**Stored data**

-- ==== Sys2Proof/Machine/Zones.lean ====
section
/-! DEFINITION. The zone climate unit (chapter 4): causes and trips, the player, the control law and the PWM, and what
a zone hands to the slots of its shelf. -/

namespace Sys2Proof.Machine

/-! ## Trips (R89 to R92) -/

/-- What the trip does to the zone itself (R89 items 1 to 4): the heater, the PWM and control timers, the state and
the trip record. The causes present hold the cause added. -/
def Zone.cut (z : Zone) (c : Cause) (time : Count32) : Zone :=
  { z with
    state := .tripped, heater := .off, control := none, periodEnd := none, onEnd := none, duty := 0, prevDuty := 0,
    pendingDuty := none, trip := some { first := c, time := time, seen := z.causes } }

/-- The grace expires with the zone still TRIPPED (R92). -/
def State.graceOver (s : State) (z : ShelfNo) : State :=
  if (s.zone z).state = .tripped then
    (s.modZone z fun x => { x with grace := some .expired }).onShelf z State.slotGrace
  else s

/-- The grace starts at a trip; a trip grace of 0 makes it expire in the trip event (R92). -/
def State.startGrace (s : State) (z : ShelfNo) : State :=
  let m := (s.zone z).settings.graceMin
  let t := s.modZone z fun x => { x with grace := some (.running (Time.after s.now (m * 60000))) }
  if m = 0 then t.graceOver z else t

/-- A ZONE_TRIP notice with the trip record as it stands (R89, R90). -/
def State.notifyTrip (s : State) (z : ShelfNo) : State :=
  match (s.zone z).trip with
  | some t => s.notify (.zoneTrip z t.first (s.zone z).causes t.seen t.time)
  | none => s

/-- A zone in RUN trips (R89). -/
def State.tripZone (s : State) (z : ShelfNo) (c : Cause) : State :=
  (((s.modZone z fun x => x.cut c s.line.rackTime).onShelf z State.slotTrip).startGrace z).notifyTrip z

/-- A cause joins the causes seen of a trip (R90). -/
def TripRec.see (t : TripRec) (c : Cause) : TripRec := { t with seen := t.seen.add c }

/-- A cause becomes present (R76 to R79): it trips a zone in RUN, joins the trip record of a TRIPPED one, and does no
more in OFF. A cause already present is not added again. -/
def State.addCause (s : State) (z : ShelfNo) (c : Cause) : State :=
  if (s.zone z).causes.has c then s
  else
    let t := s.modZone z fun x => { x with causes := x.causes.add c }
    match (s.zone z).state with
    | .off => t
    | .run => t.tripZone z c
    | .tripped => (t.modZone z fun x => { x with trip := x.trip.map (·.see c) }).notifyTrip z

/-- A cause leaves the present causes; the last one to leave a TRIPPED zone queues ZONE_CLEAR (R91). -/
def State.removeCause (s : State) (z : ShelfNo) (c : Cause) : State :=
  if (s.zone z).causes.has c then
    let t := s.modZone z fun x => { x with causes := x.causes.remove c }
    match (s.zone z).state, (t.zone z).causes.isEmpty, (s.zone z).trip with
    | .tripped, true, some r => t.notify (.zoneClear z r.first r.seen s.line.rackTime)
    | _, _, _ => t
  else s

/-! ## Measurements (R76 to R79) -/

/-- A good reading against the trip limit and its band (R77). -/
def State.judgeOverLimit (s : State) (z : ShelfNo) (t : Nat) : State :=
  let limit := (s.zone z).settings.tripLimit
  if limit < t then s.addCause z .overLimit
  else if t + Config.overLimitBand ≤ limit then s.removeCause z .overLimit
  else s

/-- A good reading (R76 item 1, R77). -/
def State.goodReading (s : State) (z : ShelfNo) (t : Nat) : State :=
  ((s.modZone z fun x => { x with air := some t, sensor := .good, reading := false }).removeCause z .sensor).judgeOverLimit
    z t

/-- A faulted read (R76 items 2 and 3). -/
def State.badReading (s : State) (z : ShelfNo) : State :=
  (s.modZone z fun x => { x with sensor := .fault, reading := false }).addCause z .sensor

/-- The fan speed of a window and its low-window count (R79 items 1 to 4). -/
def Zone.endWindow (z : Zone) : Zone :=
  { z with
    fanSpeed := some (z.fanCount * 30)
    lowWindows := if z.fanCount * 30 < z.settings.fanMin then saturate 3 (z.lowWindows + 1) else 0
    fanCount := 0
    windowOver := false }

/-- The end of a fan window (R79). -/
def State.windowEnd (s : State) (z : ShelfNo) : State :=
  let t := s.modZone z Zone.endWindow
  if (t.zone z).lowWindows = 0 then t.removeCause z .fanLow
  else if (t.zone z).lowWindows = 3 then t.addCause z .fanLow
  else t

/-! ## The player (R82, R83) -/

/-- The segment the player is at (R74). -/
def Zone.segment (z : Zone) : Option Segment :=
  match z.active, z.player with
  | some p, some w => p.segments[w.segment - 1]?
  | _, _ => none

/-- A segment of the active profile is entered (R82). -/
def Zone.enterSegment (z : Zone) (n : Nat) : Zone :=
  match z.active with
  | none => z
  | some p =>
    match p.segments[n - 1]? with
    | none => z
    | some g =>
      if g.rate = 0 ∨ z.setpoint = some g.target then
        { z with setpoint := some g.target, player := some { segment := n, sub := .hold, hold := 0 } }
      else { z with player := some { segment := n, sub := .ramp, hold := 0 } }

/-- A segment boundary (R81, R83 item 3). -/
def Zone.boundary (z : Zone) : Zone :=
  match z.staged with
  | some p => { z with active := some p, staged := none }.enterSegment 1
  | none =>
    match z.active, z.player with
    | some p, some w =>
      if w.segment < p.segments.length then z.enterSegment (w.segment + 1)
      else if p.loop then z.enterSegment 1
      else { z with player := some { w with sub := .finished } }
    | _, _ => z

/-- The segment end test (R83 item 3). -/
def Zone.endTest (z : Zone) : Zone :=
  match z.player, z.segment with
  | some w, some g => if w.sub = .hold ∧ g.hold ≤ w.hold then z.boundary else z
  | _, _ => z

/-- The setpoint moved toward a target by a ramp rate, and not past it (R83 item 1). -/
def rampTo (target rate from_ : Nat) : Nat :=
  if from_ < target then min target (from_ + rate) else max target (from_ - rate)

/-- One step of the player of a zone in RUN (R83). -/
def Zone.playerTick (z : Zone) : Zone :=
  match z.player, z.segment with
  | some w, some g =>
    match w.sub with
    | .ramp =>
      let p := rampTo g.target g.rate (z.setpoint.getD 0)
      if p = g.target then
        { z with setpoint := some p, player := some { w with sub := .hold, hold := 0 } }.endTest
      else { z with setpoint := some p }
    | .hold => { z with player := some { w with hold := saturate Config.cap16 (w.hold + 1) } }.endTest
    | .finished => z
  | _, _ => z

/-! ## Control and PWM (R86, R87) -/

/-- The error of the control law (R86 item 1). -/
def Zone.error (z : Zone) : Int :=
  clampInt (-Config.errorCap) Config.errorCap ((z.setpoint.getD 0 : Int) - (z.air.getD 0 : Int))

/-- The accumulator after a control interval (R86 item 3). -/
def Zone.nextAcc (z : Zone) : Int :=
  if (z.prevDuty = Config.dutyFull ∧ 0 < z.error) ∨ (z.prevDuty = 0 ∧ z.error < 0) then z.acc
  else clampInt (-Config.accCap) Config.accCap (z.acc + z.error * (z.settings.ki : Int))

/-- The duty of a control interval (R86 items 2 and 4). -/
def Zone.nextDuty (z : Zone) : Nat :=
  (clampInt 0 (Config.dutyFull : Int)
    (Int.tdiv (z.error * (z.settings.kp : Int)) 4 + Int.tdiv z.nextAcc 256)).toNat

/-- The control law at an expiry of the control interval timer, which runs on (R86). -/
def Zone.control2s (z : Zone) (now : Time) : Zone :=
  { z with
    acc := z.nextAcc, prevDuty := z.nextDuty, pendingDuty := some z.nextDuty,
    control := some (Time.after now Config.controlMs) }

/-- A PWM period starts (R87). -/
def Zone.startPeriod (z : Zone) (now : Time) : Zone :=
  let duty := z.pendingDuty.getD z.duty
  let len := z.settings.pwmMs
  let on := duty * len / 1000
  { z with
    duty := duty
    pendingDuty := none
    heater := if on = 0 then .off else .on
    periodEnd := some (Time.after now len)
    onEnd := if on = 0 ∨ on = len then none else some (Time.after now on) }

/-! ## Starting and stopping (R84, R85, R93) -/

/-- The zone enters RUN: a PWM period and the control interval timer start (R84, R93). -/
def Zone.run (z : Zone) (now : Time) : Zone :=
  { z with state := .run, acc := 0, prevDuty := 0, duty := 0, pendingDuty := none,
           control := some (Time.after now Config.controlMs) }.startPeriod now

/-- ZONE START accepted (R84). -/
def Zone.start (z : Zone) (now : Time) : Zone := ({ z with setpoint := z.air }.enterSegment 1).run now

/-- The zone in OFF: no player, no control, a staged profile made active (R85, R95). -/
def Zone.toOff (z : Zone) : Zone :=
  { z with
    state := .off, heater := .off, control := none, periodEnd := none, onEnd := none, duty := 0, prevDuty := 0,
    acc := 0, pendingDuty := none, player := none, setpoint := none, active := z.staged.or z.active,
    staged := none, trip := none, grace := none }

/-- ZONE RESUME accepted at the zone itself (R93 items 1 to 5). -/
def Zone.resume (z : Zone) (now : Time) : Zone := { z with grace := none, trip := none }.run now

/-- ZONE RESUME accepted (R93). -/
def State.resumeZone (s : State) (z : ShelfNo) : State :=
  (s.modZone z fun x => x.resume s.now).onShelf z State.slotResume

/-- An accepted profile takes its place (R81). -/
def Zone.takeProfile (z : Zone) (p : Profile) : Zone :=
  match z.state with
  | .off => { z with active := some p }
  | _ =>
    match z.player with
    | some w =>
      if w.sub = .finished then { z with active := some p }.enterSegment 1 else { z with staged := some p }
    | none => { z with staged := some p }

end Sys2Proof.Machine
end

**Task goal**
In the data above, find the line that contains "def State.tripZone (s", then reproduce exactly every line from the first line through that line.

**Answer to the problem**
-- ==== Sys2Proof/Machine/Zones.lean ====
section
/-! DEFINITION. The zone climate unit (chapter 4): causes and trips, the player, the control law and the PWM, and what
a zone hands to the slots of its shelf. -/

namespace Sys2Proof.Machine

/-! ## Trips (R89 to R92) -/

/-- What the trip does to the zone itself (R89 items 1 to 4): the heater, the PWM and control timers, the state and
the trip record. The causes present hold the cause added. -/
def Zone.cut (z : Zone) (c : Cause) (time : Count32) : Zone :=
  { z with
    state := .tripped, heater := .off, control := none, periodEnd := none, onEnd := none, duty := 0, prevDuty := 0,
    pendingDuty := none, trip := some { first := c, time := time, seen := z.causes } }

/-- The grace expires with the zone still TRIPPED (R92). -/
def State.graceOver (s : State) (z : ShelfNo) : State :=
  if (s.zone z).state = .tripped then
    (s.modZone z fun x => { x with grace := some .expired }).onShelf z State.slotGrace
  else s

/-- The grace starts at a trip; a trip grace of 0 makes it expire in the trip event (R92). -/
def State.startGrace (s : State) (z : ShelfNo) : State :=
  let m := (s.zone z).settings.graceMin
  let t := s.modZone z fun x => { x with grace := some (.running (Time.after s.now (m * 60000))) }
  if m = 0 then t.graceOver z else t

/-- A ZONE_TRIP notice with the trip record as it stands (R89, R90). -/
def State.notifyTrip (s : State) (z : ShelfNo) : State :=
  match (s.zone z).trip with
  | some t => s.notify (.zoneTrip z t.first (s.zone z).causes t.seen t.time)
  | none => s

/-- A zone in RUN trips (R89). -/
def State.tripZone (s : State) (z : ShelfNo) (c : Cause) : State :=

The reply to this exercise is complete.